Several different approaches are available to clinicians for determining prostate cancer (PCa) risk. The clinical validity of various PCa risk assessment methods utilizing single nucleotide polymorphisms (SNPs) has been established; however, these SNP-based methods have not been compared. The objective of this study was to compare the three most commonly used SNP-based methods for PCa risk assessment. Participants were men (n = 1654) enrolled in a prospective study of PCa development. Genotypes of 59 PCa risk-associated SNPs were available in this cohort. Three methods of calculating SNP-based genetic risk scores (GRSs) were used for the evaluation of individual disease risk such as risk allele count (GRS-RAC), weighted risk allele count (GRS-wRAC), and population-standardized genetic risk score (GRS-PS). Mean GRSs were calculated, and performances were compared using area under the receiver operating characteristic curve (AUC) and positive predictive value (PPV). All SNP-based methods were found to be independently associated with PCa (all P < 0.05; hence their clinical validity). The mean GRSs in men with or without PCa using GRS-RAC were 55.15 and 53.46, respectively, using GRS-wRAC were 7.42 and 6.97, respectively, and using GRS-PS were 1.12 and 0.84, respectively (all P < 0.05 for differences between patients with or without PCa). All three SNP-based methods performed similarly in discriminating PCa from non-PCa based on AUC and in predicting PCa risk based on PPV (all P > 0.05 for comparisons between the three methods), and all three SNP-based methods had a significantly higher AUC than family history (all P < 0.05). Results from this study suggest that while the three most commonly used SNP-based methods performed similarly in discriminating PCa from non-PCa at the population level, GRS-PS is the method of choice for risk assessment at the individual level because its value (where 1.0 represents average population risk) can be easily interpreted regardless of the number of risk-associated SNPs used in the calculation.

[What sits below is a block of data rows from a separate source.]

-- ==== Sys2Proof/Laws/Ops.lean ====
section
/-! SUPPORT. One lemma for each shared operation that says everything it can answer. -/

namespace Sys2Proof.Machine

/-- A chain of checks succeeds exactly when each of its parts does. -/
theorem bind_eq_ok {ε α β : Type} {x : Except ε α} {f : α → Except ε β} {b : β} :
    (x >>= f) = .ok b ↔ ∃ a, x = .ok a ∧ f a = .ok b := by
  cases x <;> simp [bind, Except.bind]

/-- A chain of checks fails with the first error. -/
theorem bind_eq_error {ε α β : Type} {x : Except ε α} {f : α → Except ε β} {e : ε} :
    (x >>= f) = .error e ↔ x = .error e ∨ ∃ a, x = .ok a ∧ f a = .error e := by
  cases x <;> simp [bind, Except.bind]

theorem pure_eq_ok {ε α : Type} {a b : α} : (pure a : Except ε α) = .ok b ↔ a = b := by
  simp [pure, Except.pure]

theorem pure_ne_error {ε α : Type} {a : α} {e : ε} : (pure a : Except ε α) ≠ .error e := by
  simp [pure, Except.pure]

/-- Raising an error answers the state with `run` FAULTED and nothing else changed. -/
theorem raise_eq (e : FatalError) (s : State) : raise e s = .next (s.setRun (.faulted e)) := rfl

/-- An instruction ends in its effects, or in the error of a check with nothing else changed. -/
theorem commit_eq_next {s t : State} {x : Except FatalError State} :
    commit s x = .next t ↔ x = .ok t ∨ ∃ e, x = .error e ∧ t = s.setRun (.faulted e) := by
  cases x <;> simp [commit, raise, eq_comm]

/-- `commit` always answers a next state. -/
theorem commit_is_next (s : State) (x : Except FatalError State) : ∃ t, commit s x = .next t := by
  cases x
  · exact ⟨_, rfl⟩
  · exact ⟨_, rfl⟩

theorem regOperand_eq_ok {b : Byte} {r : Reg} : regOperand b = .ok r ↔ b.toNat = r.val := by
  unfold regOperand
  split
  · simp [Fin.ext_iff]
  · rename_i h
    simp only [reduceCtorEq, false_iff]
    omega

theorem regOperand_eq_error {b : Byte} {e : FatalError} :
    regOperand b = .error e ↔ b.toNat > 7 ∧ e = .registerIndexError b := by
  unfold regOperand
  split
  · simp; omega
  · simp [eq_comm]; omega

/-- The operand byte of a register names that register. -/
@[simp] theorem regOperand_regByte (r : Reg) : regOperand (regByte r) = .ok r := by
  rw [regOperand_eq_ok]
  simp only [regByte, BitVec.toNat_ofNat]
  omega

theorem spDecrement_eq_ok {v w : Byte} : spDecrement v = .ok w ↔ v.toNat = w.toNat + 1 := by
  simp only [spDecrement, config, and_true]
  split
  · rename_i h; subst h; simp
  · rename_i h
    have : v.toNat ≠ 0 := fun hv => h (BitVec.eq_of_toNat_eq (by simpa using hv))
    rw [Except.ok.injEq, ← BitVec.toNat_inj]
    bv_omega

theorem spDecrement_eq_error {v : Byte} {e : FatalError} :
    spDecrement v = .error e ↔ v = 0 ∧ e = .addressError .stack (-1) := by
  simp only [spDecrement, config, and_true]
  split
  · rename_i h; exact ⟨fun he => ⟨h, (Except.error.inj he).symm⟩, fun ⟨_, he⟩ => he ▸ rfl⟩
  · rename_i h; exact ⟨fun he => (nomatch he), fun ⟨hv, _⟩ => absurd hv h⟩

theorem spIncrement_eq_ok {v w : Byte} : spIncrement v = .ok w ↔ w.toNat = v.toNat + 1 := by
  simp only [spIncrement, config, and_true]
  split
  · rename_i h; subst h; simp; omega
  · rename_i h
    have : v.toNat ≠ 255 := fun hv => h (BitVec.eq_of_toNat_eq (by simpa using hv))
    rw [Except.ok.injEq, ← BitVec.toNat_inj]
    bv_omega

theorem spIncrement_eq_error {v : Byte} {e : FatalError} :
    spIncrement v = .error e ↔ v = 255 ∧ e = .addressError .stack 256 := by
  simp only [spIncrement, config, and_true]
  split
  · rename_i h; exact ⟨fun he => ⟨h, (Except.error.inj he).symm⟩, fun ⟨_, he⟩ => he ▸ rfl⟩
  · rename_i h; exact ⟨fun he => (nomatch he), fun ⟨hv, _⟩ => absurd hv h⟩

theorem followingPc_eq_ok {s : State} {len : Nat} {k : AddressKind} {p : Byte} :
    followingPc s len k = .ok p ↔ p.toNat = s.pc.toNat + len := by
  unfold followingPc
  split
  · simp only [reduceCtorEq, false_iff]; omega
  · rw [Except.ok.injEq, ← BitVec.toNat_inj, trunc8_toNat]; omega

theorem followingPc_eq_error {s : State} {len : Nat} {k : AddressKind} {e : FatalError} :
    followingPc s len k = .error e ↔ s.pc.toNat + len > 255 ∧ e = .addressError k 256 := by
  unfold followingPc
  split
  · rename_i h; exact ⟨fun he => ⟨h, (Except.error.inj he).symm⟩, fun ⟨_, he⟩ => he ▸ rfl⟩
  · rename_i h; simp [h]

theorem nextPc_eq_ok {s : State} {len : Nat} {p : Byte} : nextPc s len = .ok p ↔ p.toNat = s.pc.toNat + len :=
  followingPc_eq_ok

theorem nextPc_eq_error {s : State} {len : Nat} {e : FatalError} :
    nextPc s len = .error e ↔ s.pc.toNat + len > 255 ∧ e = .addressError .nextPc 256 := followingPc_eq_error

/-- What CMP writes: one of three values, by the unsigned order. -/
theorem compareFlags_cases (a b : Byte) :
    (a.toNat = b.toNat ∧ compareFlags a b = 0x01) ∨ (a.toNat > b.toNat ∧ compareFlags a b = 0x02) ∨
      (a.toNat < b.toNat ∧ compareFlags a b = 0x04) := by
  unfold compareFlags
  split
  · exact .inl ⟨‹_›, rfl⟩
  · split
    · exact .inr (.inl ⟨‹_›, rfl⟩)
    · exact .inr (.inr ⟨by omega, rfl⟩)

/-! The ALU: what each field holds after one operation. -/

@[simp] theorem alu_mem (op : AluOp) (a b : Reg) (s : State) : (alu op a b s).mem = s.mem := by cases op <;> rfl
@[simp] theorem alu_pc (op : AluOp) (a b : Reg) (s : State) : (alu op a b s).pc = s.pc := by cases op <;> rfl
@[simp] theorem alu_run (op : AluOp) (a b : Reg) (s : State) : (alu op a b s).run = s.run := by cases op <;> rfl
@[simp] theorem alu_out (op : AluOp) (a b : Reg) (s : State) : (alu op a b s).out = s.out := by cases op <;> rfl
@[simp] theorem alu_add_fl (a b : Reg) (s : State) : (alu .add a b s).fl = s.fl := rfl
@[simp] theorem alu_mult_fl (a b : Reg) (s : State) : (alu .mult a b s).fl = s.fl := rfl
@[simp] theorem alu_cmp_fl (a b : Reg) (s : State) :
    (alu .cmp a b s).fl = compareFlags (s.readReg a) (s.readReg b) := rfl

theorem readReg_alu_add (a b r : Reg) (s : State) :
    (alu .add a b s).readReg r = if r = a then trunc8 ((s.readReg a).toNat + (s.readReg b).toNat) else s.readReg r :=
  readReg_writeReg s a _ r

theorem readReg_alu_mult (a b r : Reg) (s : State) :
    (alu .mult a b s).readReg r = if r = a then trunc8 ((s.readReg a).toNat * (s.readReg b).toNat) else s.readReg r :=
  readReg_writeReg s a _ r

@[simp] theorem readReg_alu_cmp (a b r : Reg) (s : State) : (alu .cmp a b s).readReg r = s.readReg r := rfl

/-! A push: what each field holds after its store. -/

@[simp] theorem pushAt_mem (s : State) (a v : Byte) : (pushAt s a v).mem = Memory.set a.toNat v s.mem := rfl
@[simp] theorem pushAt_pc (s : State) (a v : Byte) : (pushAt s a v).pc = s.pc := rfl
@[simp] theorem pushAt_fl (s : State) (a v : Byte) : (pushAt s a v).fl = s.fl := rfl
@[simp] theorem pushAt_run (s : State) (a v : Byte) : (pushAt s a v).run = s.run := rfl
@[simp] theorem pushAt_out (s : State) (a v : Byte) : (pushAt s a v).out = s.out := rfl
@[simp] theorem readReg_pushAt (s : State) (a v : Byte) (r : Reg) :
    (pushAt s a v).readReg r = (s.setSp a).readReg r := rfl
@[simp] theorem sp_pushAt (s : State) (a v : Byte) : (pushAt s a v).sp = a := sp_setSp s a

end Sys2Proof.Machine
end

Keywords: genetic risk score; prostate cancer; single nucleotide polymorphisms


How to cite this article:
Conran CA, Na R, Chen H, Jiang D, Lin X, Zheng S L, Brendler CB, Xu J. Population-standardized genetic risk score: the SNP-based method of choice for inherited risk assessment of prostate cancer. Asian J Androl 2016;18:520-4

How to cite this URL:
Conran CA, Na R, Chen H, Jiang D, Lin X, Zheng S L, Brendler CB, Xu J. Population-standardized genetic risk score: the SNP-based method of choice for inherited risk assessment of prostate cancer. Asian J Androl [serial online] 2016 [cited 2019 Sep 20];18:520-4. Available from: http://www.ajandrology.com/text.asp?2016/18/4/520/179527 - DOI: 10.4103/1008-682X.179527


  Introduction Top


As the second most commonly diagnosed cancer among men worldwide, there has been frequent debate regarding prostate cancer (PCa) screening for men in the general population. [1],[2],[3] However, most clinicians agree that screening high-risk men provides improved benefits to those men at higher risk while reducing overdiagnosis and overtreatment of indolent cases. [4],[5] To determine which men are at higher risk of developing PCa, various risk assessment methods are currently used. [6] In addition to age and race, family history (FH) information is often used. Extensive evidence exists to support that men with FH of PCa are at significantly increased risk of developing PCa themselves. [7],[8],[9],[10]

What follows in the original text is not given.